## Aim of the exercise
The line containing "def streamBit? (mem" marks the end: write out exactly every line from the first line of the data below through that line, and only those.

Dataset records
◆ ◆ ◆ ◆ ◆

-- ==== Sys2Proof/Safety.lean ====
section
/-! DEFINITION. What the statements are made of: the stream as the input memory holds it, tables whose
indices stay in bounds, the invariant of the machine, and what a safe run is. -/

namespace Sys2Proof.Machine

/-! ## The input as a bit stream -/

/-- The host has loaded every byte of the payload (70_reset_and_hazards.md R374). -/
def InputLoaded (s : State) : Prop := ∀ a, a < s.inLen → (s.inMem.read? a).isSome = true

/-- Stream bit `i`: bit `i % 8` of input byte `i / 8` (20_memory.md R85). -/
def streamBit? (mem : Memory) (i : Nat) : Option Bool :=
  (mem.read? (i / 8)).map fun b => b.getLsbD (i % 8)

/-- The stream position: `8 × BR_POS − BR_CNT` bits have been consumed or discarded (10_state.md R47,
40_bit_reader.md R180). -/
def BitReader.streamPos (r : BitReader) : Nat := 8 * r.pos - r.cnt.toNat

/-- How many stream bits are left to a reader of an input of `len` bytes. -/
def BitReader.bitsAhead (len : Nat) (r : BitReader) : Nat := r.cnt.toNat + 8 * (len - r.pos)

/-- 40_bit_reader.md R179: `BR_BUF < 2^BR_CNT`. -/
def BitReader.Clean (r : BitReader) : Prop := r.buf.toNat < 2 ^ r.cnt.toNat

/-- 10_state.md R33: bit i of `BR_BUF`, for i < `BR_CNT`, is the (i+1)-th not-yet-consumed bit of the
stream. -/
def BitReader.Agrees (mem : Memory) (r : BitReader) : Prop :=
  r.cnt.toNat ≤ 8 * r.pos ∧
  ∀ k, k < r.cnt.toNat → streamBit? mem (r.streamPos + k) = some (r.buf.getLsbD k)

/-- Reading `bits` one by one with GET_BIT leads from reader `r` to reader `r'`. -/
def TakesBits (mem : Memory) (len : Nat) : List Bool → BitReader → BitReader → Prop
  | [], r, r' => r = r'
  | b :: bits, r, r' => ∃ r1, getBit mem len r = .ok (b.toNat, r1) ∧ TakesBits mem len bits r1 r'

/-- Reading `ns` bits call by call with GET_BITS: the concatenation of the results, each placed at its
offset, and the reader after the last call (40_bit_reader.md R178). -/
def readPlan (mem : Memory) (len : Nat) : List Nat → BitReader → Result (Nat × BitReader)
  | [], r => .ok (0, r)
  | n :: ns, r =>
    match getBits mem len n r with
    | .error e => .error e
    | .ok (v, r1) =>
      match readPlan mem len ns r1 with
      | .error e => .error e
      | .ok (w, r2) => .ok (v ||| (w <<< n), r2)

/-! ## Control flow -/

/-- The next states of 42_block_fsm.md R240, but for ERROR, which any step may enter: a waiting state
takes no step. -/
def Fsm.successors : Fsm → List Fsm
  | .hdr => [.storedHdr, .sym, .dynHdr]
  | .storedHdr => [.storedCopy, .blockEnd]
  | .storedCopy => [.storedCopy, .blockEnd]
  | .dynHdr => [.dynClLen]
  | .dynClLen => [.dynClLen, .dynClBuild]
  | .dynClBuild => [.dynLens]
  | .dynLens => [.dynLens, .dynBuild]
  | .dynBuild => [.sym]
  | .sym => [.sym, .dist, .blockEnd]
  | .dist => [.copy]
  | .copy => [.copy, .sym]
  | .blockEnd => [.hdr, .done]
  | .idle => [.idle]
  | .done => [.done]
  | .error => [.error]
  | .unused15 => []

/-! ## Tables -/

/-- The number of symbols a table gives a codeword: `COUNT[1] + … + COUNT[15]`. -/
def HuffTable.assigned {cw ow n : Nat} (t : HuffTable cw ow n) : Nat :=
  ((List.range' 1 15).map t.countOf).sum

/-- DECODE's index into `ORDER` stays inside the array (41_huffman.md R203). -/
def HuffTable.InBounds {cw ow n : Nat} (t : HuffTable cw ow n) : Prop := t.assigned ≤ n

/-- Every symbol with a codeword is below `m` (R203). The entries of `ORDER` past them may hold any value
(93_implementation_defined.md U13). -/
def HuffTable.SymbolsBelow {cw ow n : Nat} (t : HuffTable cw ow n) (m : Nat) : Prop :=
  ∀ (i : Nat) (s : BitVec ow), i < t.assigned → t.order[i]? = some s → s.toNat < m

/-- The code lengths form a complete or under-subscribed prefix code: the Kraft sum is at most 1
(41_huffman.md R206, R207). -/
def KraftAtMostOne (len : List Nat) : Prop :=
  ((List.range' 1 15).map fun L => len.count L * 2 ^ (15 - L)).sum ≤ 2 ^ 15

/-- The symbols with a code length, shorter codes first, ties by symbol index (10_state.md R37). -/
def symbolsInOrder (len : List Nat) : List Nat :=
  (List.range' 1 15).flatMap fun L => (List.range len.length).filter fun s => len.getD s 0 = L

/-! ## The invariant -/

/-- What holds of the machine between any two steps, whatever the host does. Each clause keeps an
operand inside the bounds that the rule of the state that reads it gives. -/
structure Inv (s : State) : Prop where
  /-- 00_scope.md R7. -/
  params     : s.params.Ok
  /-- The memories are in canonical form. -/
  inWf       : s.inMem.wf
  outWf      : s.outMem.wf
  /-- 00_scope.md R7: `IN_LEN < 2^ADDR_W`. -/
  inLen      : s.inLen < 2 ^ s.params.addrW
  /-- 20_memory.md R84: the output never exceeds its capacity. -/
  outLen     : s.outLen ≤ s.params.outCap
  /-- 20_memory.md R83: every byte below `OUT_LEN` has been written. -/
  outWritten : ∀ a, a < s.outLen → (s.outMem.read? a).isSome = true
  /-- 10_state.md R31: no rule writes the value 15. -/
  fsm        : s.fsm ≠ .unused15
  /-- 10_state.md R46: `ERR_CODE` is 0 exactly while no error has occurred. -/
  errCode    : s.fsm = .error ↔ s.errCode ≠ .none
  /-- 40_bit_reader.md R179. -/
  clean      : s.br.Clean
  /-- 10_state.md R32, R33, during a run. -/
  reader     : s.fsm.waiting = false → s.br.pos ≤ s.inLen ∧ s.br.Agrees s.inMem
  /-- 42_block_fsm.md R244. -/
  stored     : s.fsm = .storedCopy → s.stRem ≠ 0 ∧ s.br.cnt = 0
  /-- 42_block_fsm.md R245: the counts of the dynamic header, until the tables are built. -/
  header     : s.fsm = .dynClLen ∨ s.fsm = .dynClBuild ∨ s.fsm = .dynLens ∨ s.fsm = .dynBuild →
    257 ≤ s.hlit.toNat ∧ s.hlit.toNat ≤ 288 ∧ 1 ≤ s.hdist.toNat ∧ s.hdist.toNat ≤ 32 ∧
      4 ≤ s.hclen.toNat ∧ s.hclen.toNat ≤ 19
  /-- 42_block_fsm.md R246. -/
  clIdx      : s.fsm = .dynClLen → s.clIdx.toNat < s.hclen.toNat
  /-- 42_block_fsm.md R248: DYN_LENS runs only while `LK < total`. -/
  lk         : s.fsm = .dynLens → s.lk.toNat < s.totalLens
  /-- 42_block_fsm.md R248: `CL` was built with n = 19. -/
  clBounds   : s.fsm = .dynLens → s.cl.InBounds
  clSymbols  : s.fsm = .dynLens → s.cl.SymbolsBelow 19
  /-- 41_huffman.md R203, for the tables a dynamic block's body reads. -/
  tables     : s.fsm = .sym ∨ s.fsm = .dist ∨ s.fsm = .copy → s.tsel = .dyn →
    s.ll.InBounds ∧ s.dt.InBounds
  /-- 10_state.md R42: a length is 3 to 258. -/
  mLen       : s.fsm = .dist → 3 ≤ s.mLen.toNat ∧ s.mLen.toNat ≤ 258
  /-- 43_lz77.md R297: the operands of COPY. -/
  copy       : s.fsm = .copy →
    1 ≤ s.mRem.toNat ∧ s.mRem.toNat ≤ 258 ∧ 1 ≤ s.mDist.toNat ∧ s.mDist.toNat ≤ s.outLen

/-! ## Runs -/

/-- The run has come to its end (00_scope.md R11 "run"). -/
def State.ended (s : State) : Prop := s.fsm = .done ∨ s.fsm = .error

/-- A state that the host may start a run from, with nothing more to do itself: the block waits, the
payload is loaded, no host move is pending (70_reset_and_hazards.md R374). -/
structure Startable (s : State) : Prop where
  inv     : Inv s
  waiting : s.fsm.waiting = true
  loaded  : InputLoaded s
  silent  : s.host = []

/-- A safe run: every number of steps from `s` ends in a next state, with no fault and no refusal. -/
def SafeRun (s : State) : Prop := ∀ k, ∃ t, core.run k s = .next t

end Sys2Proof.Machine
end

◆ ◆ ◆ ◆ ◆

## Solution to this problem
-- ==== Sys2Proof/Safety.lean ====
section
/-! DEFINITION. What the statements are made of: the stream as the input memory holds it, tables whose
indices stay in bounds, the invariant of the machine, and what a safe run is. -/

namespace Sys2Proof.Machine

/-! ## The input as a bit stream -/

/-- The host has loaded every byte of the payload (70_reset_and_hazards.md R374). -/
def InputLoaded (s : State) : Prop := ∀ a, a < s.inLen → (s.inMem.read? a).isSome = true

/-- Stream bit `i`: bit `i % 8` of input byte `i / 8` (20_memory.md R85). -/
def streamBit? (mem : Memory) (i : Nat) : Option Bool :=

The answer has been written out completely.